We reject this contention as we are satisfied that the ambiguity of which
appellants complain is not real and we see no reason to believe that the jury failed to
understand that to convict it had to find beyond a reasonable doubt that appellants
knowingly filed personal tax returns that understated their joint taxable income. We
cannot believe that the jury, when it considered the charge, did not understand the
elements of the offenses involved here.
Appellants claim that the court’s charge to the jury on "willfulness" and "good
faith" confused the jury into applying the "objective reasonableness" approach prohibited
by Cheek v. United States,
498 U.S. 192,
111 S. Ct. 604 (1991). We review the
instructions on this point on a plenary basis for legal correctness but on an abuse of
discretion basis on matters of phrasing. See United States v. Zehrbach,
47 F.3d 1252,
1260 (3d Cir. 1995). Here we are satisfied that viewed in its entirety the court’s charge
on "willfulness" and "good faith" left no doubt that the defense of "good faith" need not
be objectively reasonable. Moreover, the instructions clearly set forth that the burden of
proving willfulness rested with the government.
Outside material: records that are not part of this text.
/-! ### Code that the stack overwrites -/

/-- R64, R271: a byte that a PUSH stores where the next cycle fetches is the opcode byte that cycle decodes. -/
def Obligations.PushedByteIsFetchedNext : Prop :=
  ∀ (s t u : State) (a : Byte) (h : a.toNat < 8), s.mem.wf → s.run = .running → s.pc.toNat ≤ 251 →
    s.windowInstr = some (.push a) → s.cfg.stackCheck = false →
    (s.sp.toNat + 255) % 256 = s.pc.toNat + 2 → step s = .next t → step t = .next u →
    t.pc.toNat = s.pc.toNat + 2 ∧ u.ir = s.reg ⟨a.toNat, h⟩

/-- R66: a CALL whose push lands on its own operand byte jumps through the register the latched byte named. -/
def Obligations.LatchedOperandSurvivesTheStore : Prop :=
  ∀ (s : State) (a : Byte) (h : a.toNat < 8), s.mem.wf → s.run = .running →
    s.windowInstr = some (.call a) → s.cfg.stackCheck = false →
    (s.sp.toNat + 255) % 256 = s.pc.toNat + 1 →
    ∃ t, step s = .next t ∧ (t.byteAt (s.pc.toNat + 1)).toNat = s.pc.toNat + 2 ∧
      t.pc.toNat = (s.reg ⟨a.toNat, h⟩).toNat

/-! ### What an instruction's result does not depend on -/

/-- R30: LDI, PRN, MUL, ADD and HLT neither read nor write SP: with another SP they do the same. -/
def Obligations.RegisterInstructionsIgnoreSp : Prop :=
  ∀ (s t : State) (i : Instr) (x : Byte), exec i s = .next t →
    (i = .hlt ∨ (∃ a, i = .prn a) ∨ ∃ a y, i = .ldi a y ∨ i = .mul a y ∨ i = .add a y) →
    exec i (s.setSp x) = .next (t.setSp x)

/-- R22, R27: SP is not register 7. A stack instruction that does not name register 7 does the same whatever
register 7 holds, and leaves it; LDI, MUL and ADD to register 7 leave SP. -/
def Obligations.Register7IsNotSp : Prop :=
  (∀ (s t : State) (i : Instr) (v : Byte), exec i s = .next t →
    (i = .ret ∨ ∃ a : Byte, a.toNat ≠ 7 ∧ (i = .push a ∨ i = .pop a ∨ i = .call a)) →
    exec i (s.setReg 7 v) = .next (t.setReg 7 v)) ∧
  (∀ (s t : State) (i : Instr) (x : Byte), exec i s = .next t →
    i = .ldi 7 x ∨ i = .mul 7 x ∨ i = .add 7 x → t.sp = s.sp)

/-- R6, R84, D1: once an instruction is decoded nothing depends on the opcode bytes: under another assignment it
does the same. -/
def Obligations.OpcodeBytesMatterToDecodingOnly : Prop :=
  ∀ (s t : State) (i : Instr) (o : OpcodeMap), exec i s = .next t →
    exec i { s with cfg := { s.cfg with opcodes := o } } =
      .next { t with cfg := { t.cfg with opcodes := o } }

/-- R151: the low 8 bits of a two's-complement product or sum are MUL's and ADD's results. -/
def Obligations.ArithmeticAgreesWithTwosComplement : Prop :=
  ∀ (s t u : State) (a b : Byte) (ha : a.toNat < 8) (hb : b.toNat < 8),
    exec (.mul a b) s = .next t → exec (.add a b) s = .next u →
    ((t.reg ⟨a.toNat, ha⟩).toInt - (s.reg ⟨a.toNat, ha⟩).toInt * (s.reg ⟨b.toNat, hb⟩).toInt) % 256 = 0 ∧
    ((u.reg ⟨a.toNat, ha⟩).toInt - ((s.reg ⟨a.toNat, ha⟩).toInt + (s.reg ⟨b.toNat, hb⟩).toInt)) % 256 = 0

/-! ### Memory -/

/-- R57, R61: a read returns the last byte written at its address, and a write changes no other; writes within 0
to 255 keep the canonical form. -/
def Obligations.MemoryReadsTheLastWrite : Prop :=
  ∀ (m : Memory) (addr : Nat) (v : Byte), m.wf →
    (∀ k, Memory.read (m.write addr v) k = if k = addr then v else m.read k) ∧
    (addr ≤ 255 → Memory.wf (m.write addr v))

/-- Two memories in canonical form that read the same at 0 to 255 are the same data (the model's form, log
entry 3; R50). -/
def Obligations.CanonicalMemoryIsDeterminedByItsBytes : Prop :=
  ∀ m n : Memory, m.wf → n.wf → (∀ addr, addr ≤ 255 → m.read addr = n.read addr) → m = n

/-! ### The host's operations -/

/-- R262: before the first cycle, `load` of at most 256 bytes writes them to addresses 0 on and nothing else, and
doing it again changes nothing. -/
def Obligations.LoadWritesExactlyThePrefix : Prop :=
  ∀ (bytes : List Byte) (s : State), s.mem.wf → s.started = false → s.run = .running → bytes.length ≤ 256 →
    ∃ t, load bytes s = .next t ∧
      (∀ k (h : k < bytes.length), t.byteAt k = bytes[k]) ∧
      (∀ k, bytes.length ≤ k → t.byteAt k = s.byteAt k) ∧
      RegsSameExcept [] s t ∧ t.sp = s.sp ∧ t.pc = s.pc ∧ ReportSame s t ∧ FixedPartsSame s t ∧
      load bytes t = .next t

/-- R263: `load` is refused after the first cycle; before it, on a running instance, it may be repeated, each call
writing its own prefix and no other byte; and an empty one changes nothing. Whether a cycle has begun is the
model's field `started` (log entry 4). The last clause is the model's choice of log entry 10 and not R263's: on
an instance that an oversized `load` has faulted, a further `load` answers the state unchanged. -/
def Obligations.LoadOnlyBeforeTheFirstCycle : Prop :=
  (∀ cfg : Config, (State.newMachine cfg).started = false) ∧
  (∀ s t : State, s.run = .running → step s = .next t →
    ∀ bytes, load bytes t = .refused .loadAfterFirstCycle) ∧
  (∀ (bytes more : List Byte) (s : State), s.mem.wf → s.started = false → s.run = .running →
    bytes.length ≤ 256 → more.length ≤ 256 →
    ∃ t u, load bytes s = .next t ∧ load more t = .next u ∧
      (∀ k (h : k < bytes.length), t.byteAt k = bytes[k]) ∧
      (∀ k, bytes.length ≤ k → t.byteAt k = s.byteAt k) ∧
      (∀ k (h : k < more.length), u.byteAt k = more[k]) ∧
      (∀ k, more.length ≤ k → u.byteAt k = t.byteAt k)) ∧
  (∀ s : State, s.started = false → load [] s = .next s) ∧
  (∀ (bytes more : List Byte) (s t : State), s.started = false → s.run = .running → 256 < bytes.length →
    load bytes s = .next t → load more t = .next t)

/-- R264: `load` of more than 256 bytes writes no cell, faults the instance with `ProgramTooLarge(N)` and no PC,
and no cycle ever executes. -/
def Obligations.OversizedLoadFaults : Prop :=
  ∀ (bytes : List Byte) (s : State), s.started = false → s.run = .running → 256 < bytes.length →
    ∃ t, load bytes s = .next t ∧ t.run = .faulted ∧
      t.fault = some { info := .programTooLarge bytes.length, pc := none } ∧
      MemSameExcept [] s t ∧ RegsSameExcept [] s t ∧ t.sp = s.sp ∧ t.pc = s.pc ∧ t.out = s.out ∧
      FixedPartsSame s t ∧ ∀ n, Sys2Proof.core.run n t = .next t

/-- R266, R268: running for some cycles and then for more is running for their sum; a run stops at the first
terminal state; and it is the host's repeated step. -/
def Obligations.RunIsRepeatedStep : Prop :=
  (∀ (m n : Nat) (s : State), runFor (m + n) s = runFor n (runFor m s)) ∧
  (∀ (n : Nat) (s : State), s.ended → runFor n s = s) ∧
  (∀ (n : Nat) (s : State), Sys2Proof.core.run n s = .next (runFor n s))

/-- R90's table: a statement of a mnemonic with its registers, and for LDI the byte of its value, assembles to the
bytes of that mnemonic's instruction with those operand bytes, which is well-formed and decodes to itself
whatever follows; `DB` assembles to its value's byte; a number's byte is itself and a label's its byte address
(the first definition of a name counts: log entry 11); and a value without a byte gives no bytes. -/
def Obligations.AssembledStatementDecodes : Prop :=
  (∀ (o : OpcodeMap) (ls : Asm.Labels) (st : Asm.Stmt) (i : Instr), o.wf →
    (match st with
      | .ldi a v => ∃ w, v.byte ls = some w ∧ i = .ldi (BitVec.ofNat 8 a.val) w
      | .prn a   => i = .prn (BitVec.ofNat 8 a.val)
      | .mul a b => i = .mul (BitVec.ofNat 8 a.val) (BitVec.ofNat 8 b.val)
      | .add a b => i = .add (BitVec.ofNat 8 a.val) (BitVec.ofNat 8 b.val)
      | .push a  => i = .push (BitVec.ofNat 8 a.val)
      | .pop a   => i = .pop (BitVec.ofNat 8 a.val)
      | .call a  => i = .call (BitVec.ofNat 8 a.val)
      | .ret     => i = .ret
      | .hlt     => i = .hlt
      | .db _    => False) →
    st.bytes o ls = some (o.byte i.mnemonic :: i.operands) ∧ st.length = 1 + i.operands.length ∧
    i.wellFormed = true ∧
    ∀ x y : Byte, decode o (o.byte i.mnemonic :: i.operands ++ [x, y]) = .ok i) ∧
  (∀ (o : OpcodeMap) (ls : Asm.Labels) (v : Asm.Value) (w : Byte), v.byte ls = some w →
    (Asm.Stmt.db v).bytes o ls = some [w] ∧ (Asm.Stmt.db v).length = 1) ∧
  (∀ (o : OpcodeMap) (ls : Asm.Labels) (a : RegIx) (v : Asm.Value), v.byte ls = none →
    (Asm.Stmt.ldi a v).bytes o ls = none ∧ (Asm.Stmt.db v).bytes o ls = none) ∧
  (∀ (ls : Asm.Labels) (v : Byte), (Asm.Value.num v).byte ls = some v) ∧
  (∀ (ls more : Asm.Labels) (name : Asm.Chars) (addr : Nat), (∀ d ∈ ls, d.1 ≠ name) →
    (Asm.Value.label name).byte (ls ++ (name, addr) :: more) =
      if addr < 256 then some (BitVec.ofNat 8 addr) else none)
end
With regard to willfulness, the district court stated in part:
[T]he government must prove beyond a reasonable doubt that each
defendant acted willfully. To act willfully means to act voluntarily and
deliberately and intending to violate a known legal duty. . . . The word
willfully as used in these instructions means a voluntary intentional
violation of a known legal duty, in other words, the defendant must have
acted voluntarily and intentionally with the specific intent to do
something he or she knew the law prohibited, that is to say with intent
either to disobey or to disregard the law.
App. at 298-300.
With regard to the "good faith" defense, appellants argue that the district court
led the jury to believe that it was their burden to show good faith and that their belief
must have been objectively reasonable. Appellants contend that the court’s statement that
"[i]f a person acts without reasonable grounds for belief that his or her conduct is lawful,
it is for the jury to decide whether that person has acted in good faith . . ." violated Unite
States v. Powell,
955 F.2d 1206 (9th Cir. 1991).
The district court stated:
Now, the good faith of a defendant is a complete defense to
the tax charges in the indictment because good faith is simply
inconsistent with willfully attempting to evade or defeat any tax,
subscribing to a false return or aiding and assisting the preparation of a
false tax return.
While the term good faith has no precise definition, it
means, among other things, an honest belief, a lack of malice, and the
intent to perform all lawful obligations. A person who acts on a belief
or on an opinion honestly held is not punishable under this statute
merely because that honest belief is unreasonable or turns out to be
incorrect or wrong. . . . If a person acts without reasonable grounds for
belief that his or her conduct is lawful, it is for the jury to decide
whether that person has acted in good faith in order to comply with the
law or whether that person has willfully attempted to evade or defeat the
tax, subscribed to a false return, or aid and assist the preparation of a
false tax return.
A person who believes that his or her tax return truthfully
reports the taxable income and allowable deductions under the tax law
acts in good faith and cannot be found guilty of willfully committing the
offenses charged in the indictment. . . . The burden of proving good
faith does not rest with the defendants because the defendants have no
obligation to prove anything to you. The government has the burden of
proving to you beyond a reasonable doubt that each defendant acted
willfully.
App. at 301-04. In context, the court’s instructions on willfulness and good faith did not
mislead the jury as to the burden of proof and did not lead the jury into believing that the
"good faith" defense required appellants to have an objectively reasonable belief in the
propriety of their actions. Thus, the court’s charge captures both the spirit and the letter
of the law as set forth in Cheek and is not contrary to Powell.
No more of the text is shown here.